_WORK INSTRUCTIONS:_
Determine how many lines in the entries below include "hparsed". The reply should be that number and nothing else.

(Collected data)
□ □ □ □

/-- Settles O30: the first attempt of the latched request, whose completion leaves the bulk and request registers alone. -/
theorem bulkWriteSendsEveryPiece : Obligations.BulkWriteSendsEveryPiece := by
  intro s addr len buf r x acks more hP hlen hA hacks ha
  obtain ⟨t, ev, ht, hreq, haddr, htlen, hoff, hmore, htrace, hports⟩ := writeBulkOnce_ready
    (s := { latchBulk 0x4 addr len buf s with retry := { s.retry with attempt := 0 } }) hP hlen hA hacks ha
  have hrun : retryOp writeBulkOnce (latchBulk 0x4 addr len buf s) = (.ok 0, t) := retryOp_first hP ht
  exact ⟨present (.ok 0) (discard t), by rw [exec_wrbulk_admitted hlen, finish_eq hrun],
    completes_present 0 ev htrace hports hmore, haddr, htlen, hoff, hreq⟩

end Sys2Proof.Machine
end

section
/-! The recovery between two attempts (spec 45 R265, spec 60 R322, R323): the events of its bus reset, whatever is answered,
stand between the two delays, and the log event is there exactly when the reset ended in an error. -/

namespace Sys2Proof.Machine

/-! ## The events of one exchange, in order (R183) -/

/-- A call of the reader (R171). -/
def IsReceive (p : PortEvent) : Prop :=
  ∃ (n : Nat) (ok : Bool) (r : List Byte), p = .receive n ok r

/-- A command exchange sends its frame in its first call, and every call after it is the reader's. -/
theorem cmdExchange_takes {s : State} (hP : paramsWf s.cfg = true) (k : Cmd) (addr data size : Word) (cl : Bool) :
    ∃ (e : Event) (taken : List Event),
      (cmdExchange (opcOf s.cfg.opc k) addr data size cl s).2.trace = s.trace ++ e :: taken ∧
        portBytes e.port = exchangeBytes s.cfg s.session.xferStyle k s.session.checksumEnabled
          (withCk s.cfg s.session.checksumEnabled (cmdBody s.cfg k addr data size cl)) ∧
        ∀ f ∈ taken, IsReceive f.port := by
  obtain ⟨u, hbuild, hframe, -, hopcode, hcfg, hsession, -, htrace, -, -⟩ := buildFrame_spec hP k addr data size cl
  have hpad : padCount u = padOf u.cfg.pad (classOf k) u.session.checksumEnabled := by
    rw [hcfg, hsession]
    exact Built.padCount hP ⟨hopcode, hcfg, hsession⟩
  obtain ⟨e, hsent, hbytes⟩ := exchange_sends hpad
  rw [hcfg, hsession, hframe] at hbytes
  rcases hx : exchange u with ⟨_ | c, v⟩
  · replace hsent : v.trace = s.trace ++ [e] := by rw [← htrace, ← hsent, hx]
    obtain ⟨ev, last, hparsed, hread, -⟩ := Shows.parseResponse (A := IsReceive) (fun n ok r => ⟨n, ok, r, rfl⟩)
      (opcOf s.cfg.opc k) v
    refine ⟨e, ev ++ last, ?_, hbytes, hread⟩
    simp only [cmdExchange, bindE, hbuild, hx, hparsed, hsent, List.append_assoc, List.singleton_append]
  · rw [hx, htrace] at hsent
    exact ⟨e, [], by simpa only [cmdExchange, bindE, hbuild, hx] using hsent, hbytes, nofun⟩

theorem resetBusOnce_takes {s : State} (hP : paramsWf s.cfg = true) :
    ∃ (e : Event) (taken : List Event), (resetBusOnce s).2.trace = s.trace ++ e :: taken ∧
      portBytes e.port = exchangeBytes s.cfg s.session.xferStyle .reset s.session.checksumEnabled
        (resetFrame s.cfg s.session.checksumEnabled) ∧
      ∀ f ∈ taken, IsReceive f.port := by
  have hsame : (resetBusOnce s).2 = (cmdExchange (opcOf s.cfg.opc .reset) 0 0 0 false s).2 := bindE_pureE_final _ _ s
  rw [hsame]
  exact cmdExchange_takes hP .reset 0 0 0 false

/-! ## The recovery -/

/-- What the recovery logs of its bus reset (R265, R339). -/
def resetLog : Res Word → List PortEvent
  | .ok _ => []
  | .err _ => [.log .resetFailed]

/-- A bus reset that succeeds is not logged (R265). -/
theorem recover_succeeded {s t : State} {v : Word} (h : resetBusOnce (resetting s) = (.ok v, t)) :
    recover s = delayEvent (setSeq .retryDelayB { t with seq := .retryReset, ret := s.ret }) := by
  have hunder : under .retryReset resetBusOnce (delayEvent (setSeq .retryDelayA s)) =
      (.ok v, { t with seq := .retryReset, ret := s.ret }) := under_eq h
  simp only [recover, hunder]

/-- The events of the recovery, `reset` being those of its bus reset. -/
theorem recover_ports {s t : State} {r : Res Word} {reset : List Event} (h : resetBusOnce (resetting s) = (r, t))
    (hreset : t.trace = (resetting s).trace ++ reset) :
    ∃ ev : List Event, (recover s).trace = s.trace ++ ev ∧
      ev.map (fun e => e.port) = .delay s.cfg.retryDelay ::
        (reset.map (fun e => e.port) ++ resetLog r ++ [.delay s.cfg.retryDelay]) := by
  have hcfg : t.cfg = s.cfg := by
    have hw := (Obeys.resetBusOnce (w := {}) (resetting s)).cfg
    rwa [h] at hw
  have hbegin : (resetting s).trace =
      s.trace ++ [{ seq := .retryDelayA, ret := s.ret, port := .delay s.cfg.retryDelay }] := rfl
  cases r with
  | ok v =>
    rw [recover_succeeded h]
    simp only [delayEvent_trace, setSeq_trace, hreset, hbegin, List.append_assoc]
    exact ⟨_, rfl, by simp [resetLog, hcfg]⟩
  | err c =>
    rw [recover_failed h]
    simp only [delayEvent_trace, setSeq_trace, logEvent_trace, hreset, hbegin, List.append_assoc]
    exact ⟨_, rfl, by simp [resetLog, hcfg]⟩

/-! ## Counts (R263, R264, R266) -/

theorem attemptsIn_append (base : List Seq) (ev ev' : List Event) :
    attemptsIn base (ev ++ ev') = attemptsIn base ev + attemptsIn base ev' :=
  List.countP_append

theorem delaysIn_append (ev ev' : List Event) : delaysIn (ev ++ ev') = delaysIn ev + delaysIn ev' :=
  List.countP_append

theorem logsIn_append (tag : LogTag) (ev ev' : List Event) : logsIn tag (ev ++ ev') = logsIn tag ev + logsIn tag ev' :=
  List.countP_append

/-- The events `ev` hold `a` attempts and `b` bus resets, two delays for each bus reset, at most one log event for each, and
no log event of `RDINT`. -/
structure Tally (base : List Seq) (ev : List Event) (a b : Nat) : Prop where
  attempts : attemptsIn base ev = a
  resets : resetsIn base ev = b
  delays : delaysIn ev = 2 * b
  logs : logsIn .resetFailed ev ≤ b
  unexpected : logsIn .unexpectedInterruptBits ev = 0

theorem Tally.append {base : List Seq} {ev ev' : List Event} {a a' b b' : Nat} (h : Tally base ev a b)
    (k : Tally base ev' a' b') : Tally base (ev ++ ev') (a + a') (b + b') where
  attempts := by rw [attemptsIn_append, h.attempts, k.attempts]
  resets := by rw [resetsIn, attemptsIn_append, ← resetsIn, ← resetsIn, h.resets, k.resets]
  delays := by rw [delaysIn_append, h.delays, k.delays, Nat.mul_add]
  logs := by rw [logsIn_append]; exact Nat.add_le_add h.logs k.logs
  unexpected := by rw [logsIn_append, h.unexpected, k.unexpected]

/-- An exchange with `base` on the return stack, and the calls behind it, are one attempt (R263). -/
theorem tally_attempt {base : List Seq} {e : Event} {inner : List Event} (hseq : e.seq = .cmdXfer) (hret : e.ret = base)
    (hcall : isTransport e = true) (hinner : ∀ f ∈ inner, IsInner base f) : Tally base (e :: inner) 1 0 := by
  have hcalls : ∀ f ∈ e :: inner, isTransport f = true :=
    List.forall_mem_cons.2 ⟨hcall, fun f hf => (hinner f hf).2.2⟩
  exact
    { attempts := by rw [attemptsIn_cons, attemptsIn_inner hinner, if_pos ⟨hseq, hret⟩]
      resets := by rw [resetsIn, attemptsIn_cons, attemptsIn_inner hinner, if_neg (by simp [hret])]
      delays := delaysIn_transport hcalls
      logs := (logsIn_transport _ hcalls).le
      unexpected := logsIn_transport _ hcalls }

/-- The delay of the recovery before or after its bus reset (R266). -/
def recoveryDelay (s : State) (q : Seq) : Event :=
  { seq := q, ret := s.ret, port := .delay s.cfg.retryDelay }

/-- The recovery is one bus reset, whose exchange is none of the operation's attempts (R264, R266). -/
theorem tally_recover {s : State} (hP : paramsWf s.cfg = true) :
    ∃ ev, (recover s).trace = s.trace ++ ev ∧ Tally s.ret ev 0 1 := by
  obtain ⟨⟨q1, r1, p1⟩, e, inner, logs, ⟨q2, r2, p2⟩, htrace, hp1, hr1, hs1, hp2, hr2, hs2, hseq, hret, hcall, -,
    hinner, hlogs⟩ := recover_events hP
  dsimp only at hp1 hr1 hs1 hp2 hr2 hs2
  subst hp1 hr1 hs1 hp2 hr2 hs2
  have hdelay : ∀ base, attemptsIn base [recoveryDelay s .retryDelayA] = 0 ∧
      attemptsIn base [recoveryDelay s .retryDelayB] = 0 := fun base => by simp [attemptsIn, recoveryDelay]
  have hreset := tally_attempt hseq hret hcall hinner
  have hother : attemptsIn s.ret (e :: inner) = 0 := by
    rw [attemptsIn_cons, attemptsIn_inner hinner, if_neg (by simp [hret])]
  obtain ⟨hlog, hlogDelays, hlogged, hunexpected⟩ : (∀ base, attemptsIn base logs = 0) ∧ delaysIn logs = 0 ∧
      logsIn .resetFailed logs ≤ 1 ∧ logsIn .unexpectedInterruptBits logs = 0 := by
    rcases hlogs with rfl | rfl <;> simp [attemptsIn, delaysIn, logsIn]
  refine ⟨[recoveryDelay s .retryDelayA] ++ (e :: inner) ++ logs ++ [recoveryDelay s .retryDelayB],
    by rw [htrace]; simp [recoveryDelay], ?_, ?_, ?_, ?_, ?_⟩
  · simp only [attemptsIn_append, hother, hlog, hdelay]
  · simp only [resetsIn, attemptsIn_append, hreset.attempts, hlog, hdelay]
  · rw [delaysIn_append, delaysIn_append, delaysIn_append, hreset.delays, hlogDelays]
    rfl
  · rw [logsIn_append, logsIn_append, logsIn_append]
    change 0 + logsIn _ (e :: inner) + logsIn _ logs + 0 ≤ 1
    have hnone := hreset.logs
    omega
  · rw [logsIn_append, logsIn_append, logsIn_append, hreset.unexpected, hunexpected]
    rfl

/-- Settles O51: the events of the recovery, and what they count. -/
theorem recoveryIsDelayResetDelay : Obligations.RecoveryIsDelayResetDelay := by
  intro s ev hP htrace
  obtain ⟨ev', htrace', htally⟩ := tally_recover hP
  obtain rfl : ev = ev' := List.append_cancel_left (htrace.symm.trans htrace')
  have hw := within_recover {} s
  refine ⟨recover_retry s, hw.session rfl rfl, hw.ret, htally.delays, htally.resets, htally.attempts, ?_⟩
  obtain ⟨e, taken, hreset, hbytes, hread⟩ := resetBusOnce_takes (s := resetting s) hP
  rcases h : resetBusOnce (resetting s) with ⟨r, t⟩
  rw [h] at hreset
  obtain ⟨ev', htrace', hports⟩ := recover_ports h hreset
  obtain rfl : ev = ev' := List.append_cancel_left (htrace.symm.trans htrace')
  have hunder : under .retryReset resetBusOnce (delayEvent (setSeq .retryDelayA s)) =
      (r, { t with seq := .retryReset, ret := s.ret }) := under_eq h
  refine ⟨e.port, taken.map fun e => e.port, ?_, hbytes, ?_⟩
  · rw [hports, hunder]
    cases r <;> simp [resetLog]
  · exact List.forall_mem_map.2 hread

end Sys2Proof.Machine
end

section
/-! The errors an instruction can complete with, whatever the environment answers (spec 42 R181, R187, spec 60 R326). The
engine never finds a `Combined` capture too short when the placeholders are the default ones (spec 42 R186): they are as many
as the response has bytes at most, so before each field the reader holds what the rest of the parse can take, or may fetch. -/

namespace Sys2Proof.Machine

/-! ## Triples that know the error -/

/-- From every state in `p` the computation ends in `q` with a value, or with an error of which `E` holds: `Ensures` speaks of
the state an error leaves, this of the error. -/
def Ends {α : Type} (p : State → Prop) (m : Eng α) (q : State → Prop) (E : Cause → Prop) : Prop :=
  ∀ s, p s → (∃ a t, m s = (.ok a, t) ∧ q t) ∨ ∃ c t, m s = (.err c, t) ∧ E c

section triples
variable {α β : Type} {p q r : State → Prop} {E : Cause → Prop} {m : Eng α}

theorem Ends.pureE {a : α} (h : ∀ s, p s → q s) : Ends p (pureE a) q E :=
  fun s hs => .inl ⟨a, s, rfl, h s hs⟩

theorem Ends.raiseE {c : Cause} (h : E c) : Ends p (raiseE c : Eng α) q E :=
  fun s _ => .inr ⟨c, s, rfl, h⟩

□ □ □ □

_EXERCISE RESULT:_
2